Back to cover

Machine Learning in Evaluative Synthesis

Chapter 1 | Machine Learning Applications in Evaluation

What Is Machine Learning?

Machine learning is based on pattern recognition and the theory that computers can autonomously learn to perform certain well-defined tasks (Samuel 1959). The procedure employed usually relies on algorithms, a set of unambiguous mathematical rules used to perform classification and data processing and draw basic inferences. At its core, machine learning is a Bayesian endeavor in which prior beliefs are updated based on new data introduced into analysis. Though the philosophy underlying this approach dates back to the eighteenth century, recent improvements in the efficiency and accessibility of computational methods have allowed scholars and practitioners to apply the tools of machine learning methods to a wide array of complex problems.

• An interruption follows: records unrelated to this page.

/-- Settles O37: the command is the checked store. -/
theorem rawStoreFollowsItsRule : Obligations.RawStoreFollowsItsRule := by
  intro s a v hf
  rw [exec_rawStore_eq hf]
  exact ⟨rfl, storeWord_outside, storeWord_tooWide, storeWord_writes_littleEndian⟩

/-- Settles O38: the start address is checked first, and then the command is the checked store. -/
theorem memWriteFollowsItsRule : Obligations.MemWriteFollowsItsRule := by
  intro s a v hf
  refine ⟨rfl, exec_memWrite_outside hf, fun h0 hT hend => ?_, fun h0 hT => ?_, fun h0 hT => ?_⟩ <;>
    rw [exec_memWrite_eq hf h0 hT]
  · exact storeWord_outside (.inr hend)
  · exact storeWord_tooWide h0
  · exact storeWord_writes_littleEndian h0

/-- Settles O39: MemRead is the sum of the word's bytes, and it is below 2^WORD_BITS. -/
theorem rawLoadFollowsItsRule : Obligations.RawLoadFollowsItsRule :=
  fun s _ hf => ⟨rfl, exec_rawLoad_outside hf, fun h0 hend =>
    ⟨_, exec_rawLoad_word hf h0 hend, s.memRead_eq_sum _ _, s.memRead_lt _ _⟩⟩

/-- Settles O16: every chip is selected and the masked word lies in the buffer, so only three outcomes are left. -/
theorem readResponseFollowsItsRule : Obligations.ReadResponseFollowsItsRule := by
  intro s hc
  refine ⟨memoryReadResponse_silent, fun _ => memoryReadResponse_outOfRange, ?_⟩
  rintro a w hal ha rfl
  exact memoryReadResponse_answers hal ha (hc.readPath_in_buffer a)

end Sys2Proof.Machine

/-! ## The Microprocessor: FETCH, DECODE, and a preloaded text through both (44_cpu.md) -/

namespace Sys2Proof.Machine

/-! ### FETCH (44_cpu.md R200 and R201) -/

section
variable {s : State}

/-- The mode is checked before anything is driven. -/
theorem exec_fetch_wrongMode (hc : ConfigValid s.cfg) (hf : s.fault = none) (hm : s.cfg.mode ≠ .realMode) :
    exec .fetch s = .next (s.raised (.modeNotSupported s.cfg.mode)) :=
  (execFetch_eq hc hf).trans (if_pos hm)

/-- The address is checked by Memory's response, so its bus and READ have been driven. -/
theorem exec_fetch_outOfRange (hc : ConfigValid s.cfg) (hf : s.fault = none) (hm : s.cfg.mode = .realMode)
    (hN : s.cfg.numberOfChips ≤ physicalAddress s) :
    exec .fetch s = .next (((beginFetch s).setControl .read true).raised (.indexError (physicalAddress s))) := by
  rw [exec, execFetch_eq hc hf, if_neg (not_not.2 hm), if_pos hN, raise_eq_raised]

/-- IP is checked last, so the word has been read and queued. -/
theorem exec_fetch_ipOverflows (hc : ConfigValid s.cfg) (hf : s.fault = none) (hm : s.cfg.mode = .realMode)
    (hN : physicalAddress s < s.cfg.numberOfChips) (hip : s.cfg.mode.maxOffset < s.ip + 1) :
    exec .fetch s = .next ((queuedFetch s).raised (.offsetRangeError (s.ip + 1 : Nat))) := by
  rw [exec, execFetch_eq hc hf, if_neg (not_not.2 hm), if_neg (Nat.not_le.2 hN), if_pos hip, raise_eq_raised]

theorem exec_fetch_completes (hc : ConfigValid s.cfg) (hf : s.fault = none) (hm : s.cfg.mode = .realMode)
    (hN : physicalAddress s < s.cfg.numberOfChips) (hip : s.ip + 1 ≤ s.cfg.mode.maxOffset) :
    exec .fetch s =
      .next ((((queuedFetch s).setIp (s.ip + 1)).setBiu .idle).setResult (.status s.hasRoom)) := by
  rw [exec, execFetch_eq hc hf, if_neg (not_not.2 hm), if_neg (Nat.not_le.2 hN), if_neg (Nat.not_lt.2 hip), ret]

end

/-- Settles O44: the checks in order, each with the state that FETCH had reached by then. -/
theorem fetchFollowsItsRule : Obligations.FetchFollowsItsRule := by
  intro s hc hf
  refine ⟨rfl, exec_fetch_wrongMode hc hf, fun hm hN => ?outOfRange, ?completes, ?ipOverflows⟩
  case outOfRange =>
    rw [exec_fetch_outOfRange hc hf hm hN, beginFetch_setControl_eq]
    rfl
  case completes =>
    rintro w hm hN rfl hip
    rw [exec_fetch_completes hc hf hm hN hip, queuedFetch_eq]
    rfl
  case ipOverflows =>
    rintro w hm hN rfl hip
    rw [exec_fetch_ipOverflows hc hf hm hN hip, queuedFetch_eq]
    rfl

/-! ### DECODE (44_cpu.md R202) -/

section
variable {s : State}

theorem exec_decode_empty (hf : s.fault = none) (hq : s.queue = []) :
    exec .decode s = .next (s.setResult (.decoded none)) := by
  simp [exec, execDecode, issue_running hf, hq, ret]

theorem exec_decode_head (hf : s.fault = none) {w : Nat} {q : List Nat} (hq : s.queue = w :: q) :
    exec .decode s =
      .next ((s.setQueue q).setResult (.decoded (some (w, Config.dec w s.cfg.wordBits)))) := by
  simp [exec, execDecode, issue_running hf, hq, ret]

end

/-- Settles O45. -/
theorem decodeFollowsItsRule : Obligations.DecodeFollowsItsRule :=
  fun _ hf => ⟨rfl, rfl, exec_decode_empty hf, fun _ _ => exec_decode_head hf⟩

/-! ### A preloaded text (44_cpu.md R204) -/

@[simp] theorem internalAddress_zero (c : Config) : internalAddress c 0 = 0 := Nat.zero_and _

/-- There is a chip (70_reset_and_hazards.md R251). -/
theorem ConfigValid.numberOfChips_pos {c : Config} (h : ConfigValid c) : 0 < c.numberOfChips :=
  h.numberOfChips ▸ Nat.two_pow_pos _

/-- The buffer holds the word at location 0 (20_memory.md R81). -/
theorem ConfigValid.wordBytes_le_totalBytes {c : Config} (h : ConfigValid c) : c.wordBytes ≤ c.totalBytes := by
  simpa using h.readPath_in_buffer 0

/-- A newly constructed machine whose first word has been written. -/
def preloaded (c : Config) (v : Nat) : State := ((State.initial c).memWrite 0 c.wordBytes v).setResult .unit

@[simp] theorem preloaded_cfg (c : Config) (v : Nat) : (preloaded c v).cfg = c := rfl
@[simp] theorem preloaded_queue (c : Config) (v : Nat) : (preloaded c v).queue = [] := rfl
@[simp] theorem preloaded_fault (c : Config) (v : Nat) : (preloaded c v).fault = none := rfl

/-- SEG and IP are 0 (70_reset_and_hazards.md R259), so the first FETCH reads where the word was written. -/
@[simp] theorem physicalAddress_preloaded (c : Config) (v : Nat) : physicalAddress (preloaded c v) = 0 := rfl

section
variable {c : Config} {v : Nat}

theorem exec_memWrite_initial (hc : ConfigValid c) (hv : v < 2 ^ c.wordBits) :
    exec (.memWrite 0 v) (State.initial c) = .next (preloaded c v) := by
  have hpos := hc.wordBytes_pos
  have hword := hc.wordBytes_le_totalBytes
  have hT : (0 : Int) < c.totalBytes := by omega
  have hend : (0 : Int) + c.wordBytes ≤ c.totalBytes := by omega
  rw [exec_memWrite_eq rfl le_rfl hT]
  exact storeWord_fits le_rfl hend (Int.natCast_nonneg v) (by exact_mod_cast hv)

theorem fetchedWord_preloaded (hv : v < 2 ^ c.wordBits) : fetchedWord (preloaded c v) = v := by
  rw [fetchedWord, physicalAddress_preloaded, internalAddress_zero]
  exact wordReadsBackAsWritten (State.initial c) _ 0 c.wordBytes v hv fun _ _ => rfl

/-- The first FETCH of a preloaded machine queues the preloaded word. -/
theorem exec_fetch_preloaded (hc : ConfigValid c) (hm : c.mode = .realMode) (hv : v < 2 ^ c.wordBits) :
    ∃ t, exec .fetch (preloaded c v) = .next t ∧ t.result = some (.status true) ∧
      t.cfg = c ∧ t.fault = none ∧ t.queue = [v] := by
  have hip : 0 + 1 ≤ c.mode.maxOffset := by rw [hm]; decide
  refine ⟨_, exec_fetch_completes (s := preloaded c v) hc rfl hm hc.numberOfChips_pos hip, rfl, ?_⟩
  simp [fetchedWord_preloaded hv, Config.queueCapacity]

end

/-- Settles O46: the word at location 0 is fetched as it was written, and the round trip decodes it. -/
theorem preloadedTextIsFetchedAndDecoded : Obligations.PreloadedTextIsFetchedAndDecoded := by
  intro enc c s text hround hs hm hw henc
  obtain ⟨hc, rfl⟩ := construct_next hs
  have hbits : c.wordBits = 8 := by rw [Config.wordBits, hw]
  have hv : enc text 8 < 2 ^ c.wordBits := by rwa [hbits]
  have htext : Config.dec (enc text 8) 8 = text := hround text 8 (.inl rfl) henc
  obtain ⟨t, hfetch, hstatus, rfl, hf, hq⟩ := exec_fetch_preloaded hc hm hv
  refine ⟨_, t, _, exec_memWrite_initial hc hv, rfl, hfetch, hstatus, exec_decode_head hf hq, ?_⟩
  simp [hbits, htext]

end Sys2Proof.Machine

/-! ## Exceptions: illegal bytes, a halted machine, and which faults a command raises (60_exceptions.md) -/

namespace Sys2Proof.Machine

/-! ### Bytes that are no command, and a step of a halted machine (60_exceptions.md R224, R231 and R234) -/

theorem step_of_stream_nil {s : State} (h : s.stream = []) : step s = .next s := by
  simp [step, nextCommand, h]

/-- Settles O6. -/
theorem stepWithoutCommandChangesNothing : Obligations.StepWithoutCommandChangesNothing :=
  fun _ h => step_of_stream_nil h

/-- Settles O8: a stream that decodes would begin with the encoding of the command it decodes to. -/
theorem bytesThatEncodeNoCommandAreIllegal : Obligations.BytesThatEncodeNoCommandAreIllegal := by
  intro s op bs hf hs hno
  cases hd : decode (op :: bs) with
  | error e => exact ⟨_, step_of_decode_error hf hs hd, rfl⟩
  | ok parsed =>
    obtain ⟨hwf, hbytes⟩ := decode_ok_iff.1 hd
    exact absurd (hs.trans hbytes) (hno _ _ hwf)

/-- A halted machine answers any bytes with its fault, whether they are a command or not (60_exceptions.md R231). -/
theorem step_halted {s : State} {f : CoreFault} (hf : s.fault = some f) (hs : s.stream ≠ []) :
    ∃ rest, step s = .next ((s.setStream rest).setResult (.fault f)) := by
  obtain ⟨op, bs, hcons⟩ := List.exists_cons_of_ne_nil hs
  cases hd : decode s.stream with
  | ok parsed => exact ⟨parsed.2, (step_of_decode_ok hd).trans (exec_halted (s := s.setStream parsed.2) parsed.1 hf)⟩
  | error e =>
    rw [hcons] at hd
    refine ⟨[], ?_⟩
    rw [step, hcons, nextCommand_of_decode_error hd]
    exact issue_halted (s := s.setStream []) hf _

/-- Settles O9: an idle step answers the same state, and bytes are answered with the fault. -/
theorem haltedMachineAnswersItsFault : Obligations.HaltedMachineAnswersItsFault := by
  intro s f hf
  refine ⟨fun i => exec_halted i hf, ?_⟩
  by_cases hs : s.stream = []
  · exact ⟨s, step_of_stream_nil hs, rfl, fun hne => absurd hs hne⟩
  · obtain ⟨rest, hstep⟩ := step_halted hf hs
    exact ⟨_, hstep, rfl, fun _ => rfl⟩

/-! ### Which faults a command raises (60_exceptions.md R220, R221 and R233) -/

/-- Any fault on record in `t` is one listed for command `i`, or, in a configuration without the X86 table, the
`InvalidSignalError` of FETCH that no constructed machine raises (70_reset_and_hazards.md R255). -/
def RaisesOnlyListed (i : Instr) (s t : State) : Prop :=
  ∀ f, t.fault = some f → mayRaise i f ∨ (s.cfg.arch ≠ .x86 ∧ f = .invalidSignalError readName)

section
variable {i : Instr} {s u t : State}

theorem RaisesOnlyListed.raised {f : CoreFault} (h : mayRaise i f) : RaisesOnlyListed i s (u.raised f) :=
  fun _ ht => .inl (Option.some.inj ht ▸ h)

/-- A FETCH without a signal table. -/
theorem RaisesOnlyListed.raised_noTable (h : s.cfg.arch ≠ .x86) :
    RaisesOnlyListed i s (u.raised (.invalidSignalError readName)) :=
  fun _ ht => .inr ⟨h, (Option.some.inj ht).symm⟩

theorem RaisesOnlyListed.answered {r : Result} (hu : u.fault = none) : RaisesOnlyListed i s (u.setResult r) :=
  fun f ht => absurd (hu.symm.trans ht) (Option.some_ne_none f).symm

theorem StoreEffect.raisesOnlyListed {a v : Int} (hf : s.fault = none) (hbounds : mayRaise i (.bufferBoundsFault a))
    (hwidth : mayRaise i (.valueWidthFault v)) (h : StoreEffect a v s t) : RaisesOnlyListed i s t := by
  rcases h with rfl | rfl | ⟨_, _, _, rfl⟩
  · exact .raised hbounds
  · exact .raised hwidth
  · exact .answered (by simp [hf])

theorem GateEffect.raisesOnlyListed {a b : Byte} (hf : s.fault = none) (ha : mayRaise i (.illegalOperand a.toNat))
    (hb : mayRaise i (.illegalOperand b.toNat)) (h : GateEffect a b s t) : RaisesOnlyListed i s t := by
  rcases h with rfl | rfl | ⟨y, rfl⟩
  · exact .raised ha
  · exact .raised hb
  · exact .answered hf

/-- Each listed effect of a command raises a fault listed for it, or none. -/
theorem CommandEffect.raisesOnlyListed (hf : s.fault = none) (h : CommandEffect i s t) :
    RaisesOnlyListed i s t := by
  cases i with
  | addrSend a | dataSend d | truthTable n => subst h; exact .answered hf
  | ctrlSend name v =>
    rcases h with rfl | rfl | ⟨line, level, _, rfl⟩ | ⟨a, _, _, _, _, rfl⟩ | ⟨w, _, _, rfl⟩
    · exact .raised (.inl rfl)
    · exact .raised (.inr (.inl rfl))
    · exact .answered (by simp [hf])
    · exact .raised (.inr (.inr ⟨a, rfl⟩))
    · exact .answered (by simp [hf])
  | setOffset r v | setBase r v =>
    rcases h with rfl | rfl | ⟨_, _, rfl⟩
    · exact .raised (.inl rfl)
    · exact .raised (.inr rfl)
    · exact .answered (by simp [hf])
  | ipInc r k =>
    rcases h with rfl | rfl | ⟨_, _, rfl⟩
    · exact .raised (.inl rfl)
    · exact .raised (.inr ⟨_, rfl⟩)
    · exact .answered hf
  | ipReset r =>
    rcases h with rfl | ⟨_, rfl⟩
    · exact .raised rfl
    · exact .answered hf
  | getOffset r | getBase r | notGate a | decLookup a | decOnehot a | rawLoad a =>
    rcases h with rfl | ⟨_, rfl⟩
    · exact .raised rfl
    · exact .answered hf
  | andGate a b | orGate a b => exact GateEffect.raisesOnlyListed hf (.inl rfl) (.inr rfl) h
  | cascadeAnd bits =>
    rcases h with rfl | ⟨e, he, rfl⟩ | ⟨y, rfl⟩
    · exact .raised (.inl rfl)
    · exact .raised (.inr ⟨e, he, rfl⟩)
    · exact .answered hf
  | memWrite a v =>
    rcases h with rfl | h
    · exact .raised (.inl rfl)
    · exact h.raisesOnlyListed hf (.inr (.inl rfl)) (.inr (.inr rfl))
  | rawStore a v => exact StoreEffect.raisesOnlyListed hf (.inl rfl) (.inr rfl) h
  | fetch =>
    rcases h with rfl | ⟨harch, rfl⟩ | ⟨_, rfl⟩ | ⟨_, rfl⟩ | ⟨_, _, rfl⟩
    · exact .raised (.inl ⟨_, rfl⟩)
    · exact .raised_noTable harch
    · exact .raised (.inr (.inl ⟨_, rfl⟩))
    · exact .raised (.inr (.inr ⟨_, rfl⟩))
    · exact .answered (by simp [hf])
  | decode =>
    rcases h with rfl | ⟨w, q, _, rfl⟩
    · exact .answered hf
    · exact .answered hf

end

/-- Settles O10: a valid configuration has the X86 table. -/
theorem commandRaisesOnlyItsListedFaults : Obligations.CommandRaisesOnlyItsListedFaults := by
  intro i s t f hc hf h ht
  rcases (exec_running_next hf h).raisesOnlyListed hf f ht with hlisted | ⟨harch, _⟩
  · exact hlisted
  · exact absurd hc.arch harch

/-- `NoChipSelectedError` is listed for no command (60_exceptions.md R221). -/
theorem not_mayRaise_noChipSelectedError (i : Instr) (a : Nat) : ¬ mayRaise i (.noChipSelectedError a) := by
  cases i <;> simp [mayRaise]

Training on a subset of the data, a machine learning algorithm extracts generalizable lessons from new data, becoming more precise as more information is inputted. Human classification often faces an upper limit on both efficiency and scalability. There are also limits on how perceptive human coders can be in regard to patterns hidden in very large data sets; given the complexity of the underlying phenomena under observation, more nuanced insights based on fewer observations might be lost in the sea of available data. The same shortcomings that limit the performance of manual methods can, however, serve as a source of strength in automated content analysis. Automated classification tends to become more accurate as the quantity of information increases and does not neglect more nuanced patterns, provided that the training data used are sufficiently well ordered.

Machine learning applications can involve both supervised and unsupervised methods, as well as a mixture of the two. Supervised-learning algorithms rely on human-coded training sets to train a classification tool to generate predictions from a broader sample of data. Such algorithms are given a set of latent parameters to search for a priori, classifying raw data into categories according to those parameters. Among other uses, they can be trained to categorize text, detect spam, diagnose health issues, and discover fraudulent spending activity. The accuracy of supervised methods relates to how well the parameters for information classification are vetted and the quality of the manual classification of information that is used as a training set for the algorithms employed. In short, supervised classification methods require essential inputs from human sources to function properly. However, they tend to make up for the initial time investment needed to provide these inputs once they have been properly calibrated, parsing and categorizing textual data that are relevant to a particular topic of interest faster and more accurately than manual approaches.

Unsupervised approaches, conversely, do not rely on human input. Instead, they independently search input data for potential correlates and clusters based on different underlying features. Both approaches offer unique advantages specific to different applications. Unsupervised methods can best be thought of as tools that support a Popperian “logic of discovery,” serving as an exploratory probe for detecting clusters and patterns in texts (Aggarwal and Zhai 2012).1 However, though unsupervised classification tools can successfully detect patterns in complex and multidimensional data corpora, they can also be susceptible to misclassification errors and overfitting.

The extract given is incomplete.